++++ Material supplied
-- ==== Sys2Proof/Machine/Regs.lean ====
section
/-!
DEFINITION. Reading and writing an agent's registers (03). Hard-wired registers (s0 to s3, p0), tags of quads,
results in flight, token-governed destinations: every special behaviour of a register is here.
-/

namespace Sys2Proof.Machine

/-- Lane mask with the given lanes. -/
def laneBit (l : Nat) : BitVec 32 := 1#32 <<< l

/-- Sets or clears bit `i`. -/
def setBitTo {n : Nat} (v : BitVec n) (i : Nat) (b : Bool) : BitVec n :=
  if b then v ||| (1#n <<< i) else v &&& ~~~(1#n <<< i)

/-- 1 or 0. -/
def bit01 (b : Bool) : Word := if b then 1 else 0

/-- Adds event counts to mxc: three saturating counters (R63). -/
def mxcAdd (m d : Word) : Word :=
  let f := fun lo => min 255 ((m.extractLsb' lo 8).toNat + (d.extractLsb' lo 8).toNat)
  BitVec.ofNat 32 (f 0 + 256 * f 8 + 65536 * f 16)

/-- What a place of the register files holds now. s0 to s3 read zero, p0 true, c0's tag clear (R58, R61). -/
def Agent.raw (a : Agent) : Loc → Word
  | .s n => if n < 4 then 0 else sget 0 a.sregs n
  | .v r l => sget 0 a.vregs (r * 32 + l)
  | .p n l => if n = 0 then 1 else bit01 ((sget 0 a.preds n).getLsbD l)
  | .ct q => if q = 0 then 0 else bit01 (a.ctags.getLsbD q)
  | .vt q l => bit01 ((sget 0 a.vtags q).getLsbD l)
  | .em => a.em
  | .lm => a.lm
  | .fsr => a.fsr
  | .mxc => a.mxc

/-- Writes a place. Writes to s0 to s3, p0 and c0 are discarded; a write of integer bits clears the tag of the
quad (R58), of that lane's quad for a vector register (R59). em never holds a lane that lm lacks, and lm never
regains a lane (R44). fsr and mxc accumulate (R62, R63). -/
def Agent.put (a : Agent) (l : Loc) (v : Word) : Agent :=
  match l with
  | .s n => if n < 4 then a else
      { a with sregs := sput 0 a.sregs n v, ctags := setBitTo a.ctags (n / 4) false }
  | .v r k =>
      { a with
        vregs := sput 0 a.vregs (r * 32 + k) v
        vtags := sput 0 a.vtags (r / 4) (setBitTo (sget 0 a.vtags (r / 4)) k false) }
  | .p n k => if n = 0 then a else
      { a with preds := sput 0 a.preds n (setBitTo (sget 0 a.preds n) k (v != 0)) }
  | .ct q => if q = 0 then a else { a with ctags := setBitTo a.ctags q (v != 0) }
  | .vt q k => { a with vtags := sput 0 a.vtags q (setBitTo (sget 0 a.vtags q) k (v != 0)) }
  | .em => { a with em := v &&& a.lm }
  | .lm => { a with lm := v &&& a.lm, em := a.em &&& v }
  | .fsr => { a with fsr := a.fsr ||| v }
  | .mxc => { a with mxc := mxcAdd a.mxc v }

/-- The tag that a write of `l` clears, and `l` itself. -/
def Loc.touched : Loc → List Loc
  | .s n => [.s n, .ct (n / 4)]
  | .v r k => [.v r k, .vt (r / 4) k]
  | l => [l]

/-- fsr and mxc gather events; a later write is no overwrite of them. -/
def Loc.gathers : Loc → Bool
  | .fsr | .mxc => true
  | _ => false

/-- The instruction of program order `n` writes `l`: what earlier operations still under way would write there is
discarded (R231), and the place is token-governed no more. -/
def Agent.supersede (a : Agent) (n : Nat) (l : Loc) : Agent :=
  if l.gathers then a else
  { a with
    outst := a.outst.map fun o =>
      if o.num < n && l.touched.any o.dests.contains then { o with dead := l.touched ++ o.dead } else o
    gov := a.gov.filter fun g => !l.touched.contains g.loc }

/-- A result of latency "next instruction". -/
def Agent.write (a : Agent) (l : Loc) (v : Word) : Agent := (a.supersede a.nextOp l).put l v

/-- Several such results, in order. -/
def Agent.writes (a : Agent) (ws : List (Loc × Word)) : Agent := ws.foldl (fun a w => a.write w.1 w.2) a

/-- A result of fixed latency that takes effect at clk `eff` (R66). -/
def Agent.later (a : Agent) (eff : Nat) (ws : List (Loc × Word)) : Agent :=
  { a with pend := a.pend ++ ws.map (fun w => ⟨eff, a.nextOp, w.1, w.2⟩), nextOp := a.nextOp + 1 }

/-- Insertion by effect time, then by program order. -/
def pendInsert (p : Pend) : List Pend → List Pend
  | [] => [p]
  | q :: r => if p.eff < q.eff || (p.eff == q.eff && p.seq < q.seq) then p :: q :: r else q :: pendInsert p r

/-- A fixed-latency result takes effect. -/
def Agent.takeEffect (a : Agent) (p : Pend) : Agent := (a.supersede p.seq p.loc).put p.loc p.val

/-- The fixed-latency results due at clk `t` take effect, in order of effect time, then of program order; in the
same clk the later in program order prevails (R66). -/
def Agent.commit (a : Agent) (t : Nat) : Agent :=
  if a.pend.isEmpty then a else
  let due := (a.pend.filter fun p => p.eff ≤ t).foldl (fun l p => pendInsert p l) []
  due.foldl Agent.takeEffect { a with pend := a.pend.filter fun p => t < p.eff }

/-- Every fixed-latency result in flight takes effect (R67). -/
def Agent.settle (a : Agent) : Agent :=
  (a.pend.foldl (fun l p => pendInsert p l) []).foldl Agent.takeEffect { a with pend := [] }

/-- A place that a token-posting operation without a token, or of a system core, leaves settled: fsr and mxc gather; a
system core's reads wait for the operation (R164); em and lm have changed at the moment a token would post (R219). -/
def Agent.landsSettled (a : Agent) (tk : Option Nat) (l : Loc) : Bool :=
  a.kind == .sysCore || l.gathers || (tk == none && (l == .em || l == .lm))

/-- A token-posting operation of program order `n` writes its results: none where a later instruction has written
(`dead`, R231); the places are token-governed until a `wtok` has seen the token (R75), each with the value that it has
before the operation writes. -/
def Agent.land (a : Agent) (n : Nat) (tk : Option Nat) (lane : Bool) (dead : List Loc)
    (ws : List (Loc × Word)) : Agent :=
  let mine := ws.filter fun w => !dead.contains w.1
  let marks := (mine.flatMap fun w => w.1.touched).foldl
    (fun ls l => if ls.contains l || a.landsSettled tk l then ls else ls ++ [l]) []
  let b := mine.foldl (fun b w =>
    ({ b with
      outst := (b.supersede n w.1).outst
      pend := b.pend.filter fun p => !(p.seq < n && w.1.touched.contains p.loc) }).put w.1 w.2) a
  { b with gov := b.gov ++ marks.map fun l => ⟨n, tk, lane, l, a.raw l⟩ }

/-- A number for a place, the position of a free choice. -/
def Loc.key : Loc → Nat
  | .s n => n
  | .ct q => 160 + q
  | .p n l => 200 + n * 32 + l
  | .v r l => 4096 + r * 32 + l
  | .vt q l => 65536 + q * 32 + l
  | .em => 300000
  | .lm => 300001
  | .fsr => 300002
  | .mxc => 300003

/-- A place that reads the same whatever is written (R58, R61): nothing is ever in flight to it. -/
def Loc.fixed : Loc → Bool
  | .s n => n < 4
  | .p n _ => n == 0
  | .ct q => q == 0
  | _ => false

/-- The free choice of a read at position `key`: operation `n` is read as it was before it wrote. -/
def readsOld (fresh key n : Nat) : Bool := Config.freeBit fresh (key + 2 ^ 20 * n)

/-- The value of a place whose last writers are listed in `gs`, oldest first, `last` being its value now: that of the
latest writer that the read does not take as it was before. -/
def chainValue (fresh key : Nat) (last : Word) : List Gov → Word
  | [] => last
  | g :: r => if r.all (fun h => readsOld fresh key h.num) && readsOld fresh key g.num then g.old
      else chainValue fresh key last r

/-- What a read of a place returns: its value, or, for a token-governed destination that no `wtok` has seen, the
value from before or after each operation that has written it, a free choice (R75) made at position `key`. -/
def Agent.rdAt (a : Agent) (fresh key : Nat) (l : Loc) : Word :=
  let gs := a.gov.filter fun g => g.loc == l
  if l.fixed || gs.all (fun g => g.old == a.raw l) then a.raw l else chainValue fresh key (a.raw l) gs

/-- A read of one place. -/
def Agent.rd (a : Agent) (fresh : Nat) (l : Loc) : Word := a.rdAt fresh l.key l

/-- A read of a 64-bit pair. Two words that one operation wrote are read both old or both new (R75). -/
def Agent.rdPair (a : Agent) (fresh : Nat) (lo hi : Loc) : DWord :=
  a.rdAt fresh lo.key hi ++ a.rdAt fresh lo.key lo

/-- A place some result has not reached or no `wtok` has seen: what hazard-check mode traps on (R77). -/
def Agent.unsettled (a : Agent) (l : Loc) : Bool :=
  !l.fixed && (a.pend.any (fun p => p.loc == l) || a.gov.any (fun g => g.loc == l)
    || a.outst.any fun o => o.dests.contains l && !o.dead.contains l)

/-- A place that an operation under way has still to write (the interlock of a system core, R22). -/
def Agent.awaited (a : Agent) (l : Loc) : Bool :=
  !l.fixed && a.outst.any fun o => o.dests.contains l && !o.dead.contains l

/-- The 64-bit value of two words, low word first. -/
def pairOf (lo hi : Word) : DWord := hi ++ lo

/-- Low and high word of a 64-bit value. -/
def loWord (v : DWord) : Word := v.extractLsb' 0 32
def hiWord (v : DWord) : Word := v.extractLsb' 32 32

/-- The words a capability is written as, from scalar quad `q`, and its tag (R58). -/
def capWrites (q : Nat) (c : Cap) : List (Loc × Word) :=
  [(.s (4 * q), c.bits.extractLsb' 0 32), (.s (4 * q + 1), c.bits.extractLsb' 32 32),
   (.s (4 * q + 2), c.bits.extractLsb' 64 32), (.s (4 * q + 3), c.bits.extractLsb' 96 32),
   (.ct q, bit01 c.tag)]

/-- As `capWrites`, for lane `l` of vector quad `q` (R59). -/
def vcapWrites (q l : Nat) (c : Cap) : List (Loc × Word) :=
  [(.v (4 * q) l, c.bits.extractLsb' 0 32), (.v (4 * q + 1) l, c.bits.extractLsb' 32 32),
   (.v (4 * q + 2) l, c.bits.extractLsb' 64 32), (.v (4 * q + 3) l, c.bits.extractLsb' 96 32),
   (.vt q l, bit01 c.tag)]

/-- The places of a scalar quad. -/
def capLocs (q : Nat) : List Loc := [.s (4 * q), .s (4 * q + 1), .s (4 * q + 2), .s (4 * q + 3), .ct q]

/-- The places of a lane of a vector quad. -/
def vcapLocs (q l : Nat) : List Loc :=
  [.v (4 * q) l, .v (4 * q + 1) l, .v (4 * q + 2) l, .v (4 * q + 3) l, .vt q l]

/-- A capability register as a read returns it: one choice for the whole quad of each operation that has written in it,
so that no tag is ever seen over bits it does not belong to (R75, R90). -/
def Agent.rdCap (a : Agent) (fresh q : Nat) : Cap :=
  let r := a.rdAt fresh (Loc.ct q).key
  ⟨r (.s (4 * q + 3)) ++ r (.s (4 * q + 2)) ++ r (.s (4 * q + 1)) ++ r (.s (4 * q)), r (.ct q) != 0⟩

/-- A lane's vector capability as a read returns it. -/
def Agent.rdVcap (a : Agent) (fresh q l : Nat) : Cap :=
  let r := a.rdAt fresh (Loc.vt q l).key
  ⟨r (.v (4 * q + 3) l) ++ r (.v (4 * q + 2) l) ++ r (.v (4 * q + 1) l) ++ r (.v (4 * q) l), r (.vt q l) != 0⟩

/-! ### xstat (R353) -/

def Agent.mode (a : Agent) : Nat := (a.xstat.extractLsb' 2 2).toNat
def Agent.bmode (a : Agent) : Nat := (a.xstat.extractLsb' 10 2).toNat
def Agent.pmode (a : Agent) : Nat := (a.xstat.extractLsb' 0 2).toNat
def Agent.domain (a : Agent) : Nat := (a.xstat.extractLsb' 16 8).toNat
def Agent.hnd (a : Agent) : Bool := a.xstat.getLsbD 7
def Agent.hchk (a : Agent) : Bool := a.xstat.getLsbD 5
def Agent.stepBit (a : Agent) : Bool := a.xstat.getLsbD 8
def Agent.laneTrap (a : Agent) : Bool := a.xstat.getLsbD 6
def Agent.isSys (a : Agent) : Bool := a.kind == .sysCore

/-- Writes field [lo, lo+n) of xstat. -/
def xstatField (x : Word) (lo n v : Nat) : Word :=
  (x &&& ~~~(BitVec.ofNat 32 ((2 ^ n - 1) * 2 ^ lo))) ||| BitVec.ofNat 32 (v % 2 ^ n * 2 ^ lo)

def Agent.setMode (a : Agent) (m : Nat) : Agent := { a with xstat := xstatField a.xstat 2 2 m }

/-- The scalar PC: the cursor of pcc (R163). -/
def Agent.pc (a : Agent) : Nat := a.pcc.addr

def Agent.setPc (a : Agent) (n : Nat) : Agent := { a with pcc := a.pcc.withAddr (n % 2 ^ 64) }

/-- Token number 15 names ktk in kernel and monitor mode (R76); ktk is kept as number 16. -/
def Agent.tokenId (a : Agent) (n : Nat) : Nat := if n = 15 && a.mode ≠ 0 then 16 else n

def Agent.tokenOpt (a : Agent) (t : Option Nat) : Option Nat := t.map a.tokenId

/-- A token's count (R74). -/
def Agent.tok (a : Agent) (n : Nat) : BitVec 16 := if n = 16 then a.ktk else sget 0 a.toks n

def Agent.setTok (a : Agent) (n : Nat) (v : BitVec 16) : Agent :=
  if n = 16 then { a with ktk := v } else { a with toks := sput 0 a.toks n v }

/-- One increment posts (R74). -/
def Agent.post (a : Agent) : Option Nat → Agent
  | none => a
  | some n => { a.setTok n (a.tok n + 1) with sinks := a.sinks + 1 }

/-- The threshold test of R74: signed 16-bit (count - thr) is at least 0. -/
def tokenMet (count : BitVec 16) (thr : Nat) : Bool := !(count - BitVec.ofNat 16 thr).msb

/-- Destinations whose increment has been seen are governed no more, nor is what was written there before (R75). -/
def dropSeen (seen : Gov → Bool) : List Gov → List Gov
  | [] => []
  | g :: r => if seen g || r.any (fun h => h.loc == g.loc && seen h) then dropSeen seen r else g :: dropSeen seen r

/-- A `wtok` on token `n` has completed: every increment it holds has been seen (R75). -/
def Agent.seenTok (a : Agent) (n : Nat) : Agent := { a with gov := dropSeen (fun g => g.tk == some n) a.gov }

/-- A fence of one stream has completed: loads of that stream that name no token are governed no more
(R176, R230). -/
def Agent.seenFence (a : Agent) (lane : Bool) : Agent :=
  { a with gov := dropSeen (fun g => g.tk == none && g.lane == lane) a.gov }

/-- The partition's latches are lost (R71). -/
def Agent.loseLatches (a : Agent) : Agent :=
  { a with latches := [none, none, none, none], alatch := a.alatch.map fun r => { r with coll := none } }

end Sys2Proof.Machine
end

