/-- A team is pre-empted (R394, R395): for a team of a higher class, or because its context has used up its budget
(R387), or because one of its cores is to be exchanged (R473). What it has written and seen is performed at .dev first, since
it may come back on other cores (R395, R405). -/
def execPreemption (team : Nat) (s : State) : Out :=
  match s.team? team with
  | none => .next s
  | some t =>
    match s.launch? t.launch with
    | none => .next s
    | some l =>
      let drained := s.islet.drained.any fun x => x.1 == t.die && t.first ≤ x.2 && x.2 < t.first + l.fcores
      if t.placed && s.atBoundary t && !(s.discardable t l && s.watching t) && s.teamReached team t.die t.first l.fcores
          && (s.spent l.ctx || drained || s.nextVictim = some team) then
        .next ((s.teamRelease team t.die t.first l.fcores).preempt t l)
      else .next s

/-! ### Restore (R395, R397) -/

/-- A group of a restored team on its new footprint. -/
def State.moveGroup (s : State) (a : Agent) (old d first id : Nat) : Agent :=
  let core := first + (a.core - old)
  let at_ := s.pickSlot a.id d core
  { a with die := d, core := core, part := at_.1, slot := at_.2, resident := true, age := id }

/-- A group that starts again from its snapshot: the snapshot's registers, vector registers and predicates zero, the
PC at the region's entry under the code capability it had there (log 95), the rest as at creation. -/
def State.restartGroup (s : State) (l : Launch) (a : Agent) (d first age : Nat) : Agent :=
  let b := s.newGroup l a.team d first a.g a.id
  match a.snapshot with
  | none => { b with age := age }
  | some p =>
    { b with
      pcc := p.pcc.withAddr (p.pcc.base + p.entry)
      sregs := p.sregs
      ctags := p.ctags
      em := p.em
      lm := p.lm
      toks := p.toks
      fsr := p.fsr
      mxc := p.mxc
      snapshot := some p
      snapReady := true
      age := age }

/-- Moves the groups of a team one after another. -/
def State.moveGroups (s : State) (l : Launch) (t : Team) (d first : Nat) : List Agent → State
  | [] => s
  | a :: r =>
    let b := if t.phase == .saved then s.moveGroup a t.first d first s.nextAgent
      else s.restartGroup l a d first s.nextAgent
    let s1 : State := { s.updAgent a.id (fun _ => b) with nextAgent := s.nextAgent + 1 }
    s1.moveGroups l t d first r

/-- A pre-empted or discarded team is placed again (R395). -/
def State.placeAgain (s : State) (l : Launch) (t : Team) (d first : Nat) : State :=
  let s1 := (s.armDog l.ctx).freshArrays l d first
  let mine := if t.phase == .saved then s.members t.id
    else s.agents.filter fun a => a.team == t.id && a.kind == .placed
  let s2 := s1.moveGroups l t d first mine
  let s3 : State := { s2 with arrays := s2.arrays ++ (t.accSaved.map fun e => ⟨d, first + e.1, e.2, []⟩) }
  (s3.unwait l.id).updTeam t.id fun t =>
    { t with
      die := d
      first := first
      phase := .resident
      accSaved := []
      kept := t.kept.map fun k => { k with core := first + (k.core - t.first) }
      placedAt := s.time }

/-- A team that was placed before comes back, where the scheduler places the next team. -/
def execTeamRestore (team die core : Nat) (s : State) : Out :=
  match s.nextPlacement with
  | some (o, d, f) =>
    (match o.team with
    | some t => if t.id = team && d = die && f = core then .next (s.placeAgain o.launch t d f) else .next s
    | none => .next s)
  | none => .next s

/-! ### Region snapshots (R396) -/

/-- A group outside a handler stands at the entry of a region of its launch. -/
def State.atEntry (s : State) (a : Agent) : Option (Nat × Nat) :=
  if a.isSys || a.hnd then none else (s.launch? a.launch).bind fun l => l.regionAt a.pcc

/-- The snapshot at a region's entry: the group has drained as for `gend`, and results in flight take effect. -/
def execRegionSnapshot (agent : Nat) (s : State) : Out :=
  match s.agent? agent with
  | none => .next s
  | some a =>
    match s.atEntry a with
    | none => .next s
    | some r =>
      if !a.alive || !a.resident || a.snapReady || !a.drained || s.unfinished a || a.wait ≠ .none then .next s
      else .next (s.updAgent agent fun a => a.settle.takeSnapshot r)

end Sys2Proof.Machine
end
++++++++
Problem description :: Scan the entries above for the line containing "let s2 := s1.moveGroups l t d first mine", and copy it and all lines after it exactly, down to and including the line containing "accSaved := []".

Solution to this problem ::
  let s2 := s1.moveGroups l t d first mine
  let s3 : State := { s2 with arrays := s2.arrays ++ (t.accSaved.map fun e => ⟨d, first + e.1, e.2, []⟩) }
  (s3.unwait l.id).updTeam t.id fun t =>
    { t with
      die := d
      first := first
      phase := .resident
      accSaved := []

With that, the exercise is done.